Board Meetings and Decision-Making
- Conduct regular Board Meetings (at least four annually for most companies) with proper notice, quorum, and minute-keeping.
- Ensure that all major decisions—financial, strategic, or regulatory—are recorded and approved through board resolutions.
- Encourage independent judgment, ethical oversight, and risk evaluation in board deliberations.
- Directors must disclose conflicts of interest and abstain from voting in related party matters.
- Periodic review of board composition, effectiveness, and succession planning must be done.

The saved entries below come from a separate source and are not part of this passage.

-- ==== Sys2Proof/Laws/Memory.lean ====
section
/-! SUPPORT. Page Memory: its stores read back what was written, and every operation keeps their canonical form. -/
namespace Sys2Proof.Machine

variable {α : Type} [DecidableEq α] {d : α} {m : List (Nat × α)} {a b : Nat} {v : α}

theorem sparseWf_iff : sparseWf d m = true ↔ (∀ e ∈ m, e.2 ≠ d) ∧ m.Pairwise (fun x y => x.1 < y.1) := by
  induction m with
  | nil => simp [sparseWf]
  | cons e m ih =>
    obtain ⟨k, w⟩ := e
    simp only [sparseWf, Bool.and_eq_true, decide_eq_true_eq, List.all_eq_true, ih, List.mem_cons, List.pairwise_cons,
      forall_eq_or_imp]
    tauto

theorem sparseWf_filter (p : Nat × α → Bool) (h : sparseWf d m = true) : sparseWf d (m.filter p) = true := by
  rw [sparseWf_iff] at h ⊢
  exact ⟨fun e he => h.1 e (List.mem_of_mem_filter he), h.2.filter p⟩

/-- Every entry of a store after a write is an old one or the one written. -/
theorem mem_sparsePut {e : Nat × α} (h : e ∈ sparsePut d m a v) : e ∈ m ∨ (e = (a, v) ∧ v ≠ d) := by
  induction m with
  | nil => simp only [sparsePut] at h; split at h <;> simp_all
  | cons x m ih =>
    obtain ⟨k, w⟩ := x
    simp only [sparsePut] at h
    split at h
    · split at h <;> simp_all; tauto
    · split at h
      · split at h <;> simp_all; tauto
      · rcases List.mem_cons.1 h with h | h
        · exact .inl (by simp [h])
        · rcases ih h with h | h
          · exact .inl (by simp [h])
          · exact .inr h

theorem sparsePut_wf (h : sparseWf d m = true) : sparseWf d (sparsePut d m a v) = true := by
  induction m with
  | nil => simp only [sparsePut]; split <;> simp_all [sparseWf]
  | cons e m ih =>
    obtain ⟨k, w⟩ := e
    rw [sparseWf_iff, List.pairwise_cons] at h
    have hm : sparseWf d m = true := sparseWf_iff.2 ⟨fun e he => h.1 e (by simp [he]), h.2.2⟩
    simp only [sparsePut]
    split
    · split
      · exact sparseWf_iff.2 ⟨h.1, List.pairwise_cons.2 h.2⟩
      · rename_i ha hv
        refine sparseWf_iff.2 ⟨?_, List.pairwise_cons.2 ⟨?_, List.pairwise_cons.2 h.2⟩⟩
        · intro e he
          rcases List.mem_cons.1 he with rfl | he
          · exact hv
          · exact h.1 e he
        · intro e he
          rcases List.mem_cons.1 he with rfl | he
          · exact ha
          · exact lt_trans ha (h.2.1 e he)
    · rename_i hlt
      split
      · rename_i hk
        split
        · exact hm
        · rename_i hv
          refine sparseWf_iff.2 ⟨?_, List.pairwise_cons.2 ⟨?_, h.2.2⟩⟩
          · intro e he
            rcases List.mem_cons.1 he with rfl | he
            · exact hv
            · exact h.1 e (by simp [he])
          · intro e he
            simpa [hk] using h.2.1 e he
      · rename_i hk
        have hp := sparseWf_iff.1 (ih hm)
        refine sparseWf_iff.2 ⟨?_, List.pairwise_cons.2 ⟨?_, hp.2⟩⟩
        · intro e he
          rcases List.mem_cons.1 he with rfl | he
          · exact h.1 _ (by simp)
          · exact hp.1 e he
        · intro e he
          rcases mem_sparsePut he with he | ⟨rfl, _⟩
          · exact h.2.1 e he
          · simp only; omega

omit [DecidableEq α] in
theorem sparseGet_of_forall_lt (h : ∀ e ∈ m, a < e.1) : sparseGet d m a = d := by
  induction m with
  | nil => rfl
  | cons e m ih =>
    obtain ⟨k, w⟩ := e
    have hk : a < k := h (k, w) (by simp)
    simp only [sparseGet]
    rw [if_neg (by omega)]
    exact ih fun e he => h e (by simp [he])

/-- Read after write. -/
theorem sparseGet_sparsePut (h : sparseWf d m = true) :
    sparseGet d (sparsePut d m a v) b = if b = a then v else sparseGet d m b := by
  induction m with
  | nil =>
    simp only [sparsePut]
    split <;> simp_all [sparseGet]
  | cons e m ih =>
    obtain ⟨k, w⟩ := e
    have h' := sparseWf_iff.1 h
    rw [List.pairwise_cons] at h'
    have hm : sparseWf d m = true := sparseWf_iff.2 ⟨fun e he => h'.1 e (by simp [he]), h'.2.2⟩
    simp only [sparsePut]
    split
    · rename_i ha
      split
      · rename_i hv
        by_cases hb : b = a
        · rw [if_pos hb]
          subst hb hv
          exact sparseGet_of_forall_lt fun e he => by
            rcases List.mem_cons.1 he with rfl | he
            · exact ha
            · exact lt_trans ha (h'.2.1 e he)
        · rw [if_neg hb]
      · simp only [sparseGet]
    · rename_i hlt
      split
      · rename_i hk
        split
        · rename_i hv
          by_cases hb : b = a
          · rw [if_pos hb, hb, hv, hk]
            exact sparseGet_of_forall_lt h'.2.1
          · simp only [sparseGet]
            rw [if_neg hb, if_neg (by omega)]
        · subst hk
          simp only [sparseGet]
          split <;> rfl
      · rename_i hk
        simp only [sparseGet, ih hm]
        by_cases hb : b = k
        · rw [if_pos hb, if_pos hb, if_neg (by omega)]
        · rw [if_neg hb, if_neg hb]

/-- Read after entries are dropped by their address. -/
theorem sparseGet_filter (p : Nat → Bool) (h : sparseWf d m = true) :
    sparseGet d (m.filter fun e => p e.1) a = if p a = true then sparseGet d m a else d := by
  induction m with
  | nil => simp [sparseGet]
  | cons e m ih =>
    obtain ⟨k, w⟩ := e
    have h' := sparseWf_iff.1 h
    rw [List.pairwise_cons] at h'
    have hm : sparseWf d m = true := sparseWf_iff.2 ⟨fun e he => h'.1 e (by simp [he]), h'.2.2⟩
    rw [List.filter_cons]
    by_cases hk : p k = true <;> by_cases hb : a = k
    · rw [if_pos hk]
      subst hb
      simp [sparseGet, hk]
    · rw [if_pos hk]
      simp only [sparseGet, if_neg hb]
      exact ih hm
    · rw [if_neg hk, ih hm]
      subst hb
      simp [hk]
    · rw [if_neg hk, ih hm]
      simp [sparseGet, hb]

/-! ## Every operation of Page Memory keeps the form -/

theorem Memory.wf_iff {m : Memory} : m.wf = true ↔
    sparseWf blankSpot m.spots = true ∧ sparseWf 0#72 m.upsets = true ∧
      sparseWf (none : Option Format) m.extents = true := by
  simp [Memory.wf, and_assoc]

theorem writeRun_wf (vs : List Byte) : ∀ (spots : List Host.Cell) (a : Nat), sparseWf blankSpot spots = true →
    sparseWf blankSpot (writeRun spots a vs) = true := by
  induction vs with
  | nil => intro spots a h; exact h
  | cons v vs ih => intro spots a h; exact ih _ _ (sparsePut_wf h)

theorem Memory.setExtent_wf {m : Memory} (n : Nat) (e : Option Format) (h : m.wf = true) : (m.setExtent n e).wf = true := by
  rw [Memory.wf_iff] at h ⊢
  exact ⟨h.1, h.2.1, sparsePut_wf h.2.2⟩

theorem Memory.writeRow_wf {m : Memory} (f : Format) (n y : Nat) (vs : List Byte) (h : m.wf = true) :
    (m.writeRow f n y vs).wf = true := by
  rw [Memory.wf_iff] at h ⊢
  exact ⟨writeRun_wf vs _ _ h.1, sparseWf_filter _ h.2.1, sparsePut_wf h.2.2⟩

theorem Memory.writeMargins_wf {m : Memory} (f : Format) (n : Nat) (margin : Nat → Bool) (h : m.wf = true) :
    (m.writeMargins f n margin).wf = true := by
  rw [Memory.wf_iff] at h ⊢
  exact ⟨sparseWf_filter _ h.1, sparseWf_filter _ h.2.1, h.2.2⟩

theorem Memory.writeBack_wf {m : Memory} (f : Format) (n : Nat) (h : m.wf = true) : (m.writeBack f n).wf = true := by
  rw [Memory.wf_iff] at h ⊢
  exact ⟨h.1, sparseWf_filter _ h.2.1, h.2.2⟩

theorem Memory.upset_wf {m : Memory} (g bit : Nat) (h : m.wf = true) : (m.upset g bit).wf = true := by
  rw [Memory.wf_iff] at h ⊢
  exact ⟨h.1, sparsePut_wf h.2.1, h.2.2⟩

theorem Memory.wf_withoutExtents {m : Memory} (h : m.wf = true) : ({ m with extents := [] } : Memory).wf = true := by
  rw [Memory.wf_iff] at h ⊢
  exact ⟨h.1, h.2.1, rfl⟩

/-- Nothing listed, as after power-on. -/
theorem Memory.reset_wf : State.reset.memory.wf = true := rfl

theorem foldl_wf {β : Type} (g : Memory → β → Memory) (hg : ∀ m x, m.wf = true → (g m x).wf = true) (xs : List β) :
    ∀ m : Memory, m.wf = true → (xs.foldl g m).wf = true := by
  induction xs with
  | nil => intro m h; exact h
  | cons x xs ih => intro m h; exact ih _ (hg m x h)

/-! ## Reading what was written -/

theorem sparseGet_writeRun (vs : List Byte) : ∀ (spots : List Host.Cell) (a b : Nat), sparseWf blankSpot spots = true →
    sparseGet blankSpot (writeRun spots a vs) b =
      if h : a ≤ b ∧ b < a + vs.length then vs[b - a] else sparseGet blankSpot spots b := by
  induction vs with
  | nil =>
    intro spots a b _
    rw [dif_neg (by simp)]
    rfl
  | cons v vs ih =>
    intro spots a b h
    simp only [writeRun, ih _ _ _ (sparsePut_wf h), sparseGet_sparsePut h, List.length_cons]
    by_cases hb : b = a
    · subst hb
      rw [dif_neg (by omega), dif_pos (by omega)]
      simp
    · by_cases hr : a + 1 ≤ b ∧ b < a + 1 + vs.length
      · rw [dif_pos hr, dif_pos (by omega)]
        have : b - a = (b - (a + 1)) + 1 := by omega
        simp [this]
      · rw [dif_neg hr, dif_neg (by omega), if_neg hb]

end Sys2Proof.Machine
end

Transparency and Disclosure
- Maintain transparent financial reporting and operational disclosure in line with Schedule III of the Companies Act.
- File annual returns (MGT-7), financial statements (AOC-4), and auditor reports with the ROC.
- If the subsidiary is part of a listed group, adhere to SEBI (LODR) regulations regarding disclosure and related party transactions.
- Disclose all material events, board decisions, and changes in shareholding or management as required.
- Publish code of conduct, whistleblower policy, and other corporate governance documents as applicable.
Internal Controls and Ethical Conduct
- Implement robust internal control systems to prevent fraud, misreporting, and non-compliance.
- Conduct internal audits, risk assessments, and regular financial reviews to ensure accountability.
- Adopt a code of ethics, anti-bribery, and conflict of interest policies across the organization.
- Establish a whistleblower mechanism that allows anonymous reporting of misconduct with adequate protection.
- Ensure all employees, especially senior management, are trained in compliance and ethical standards.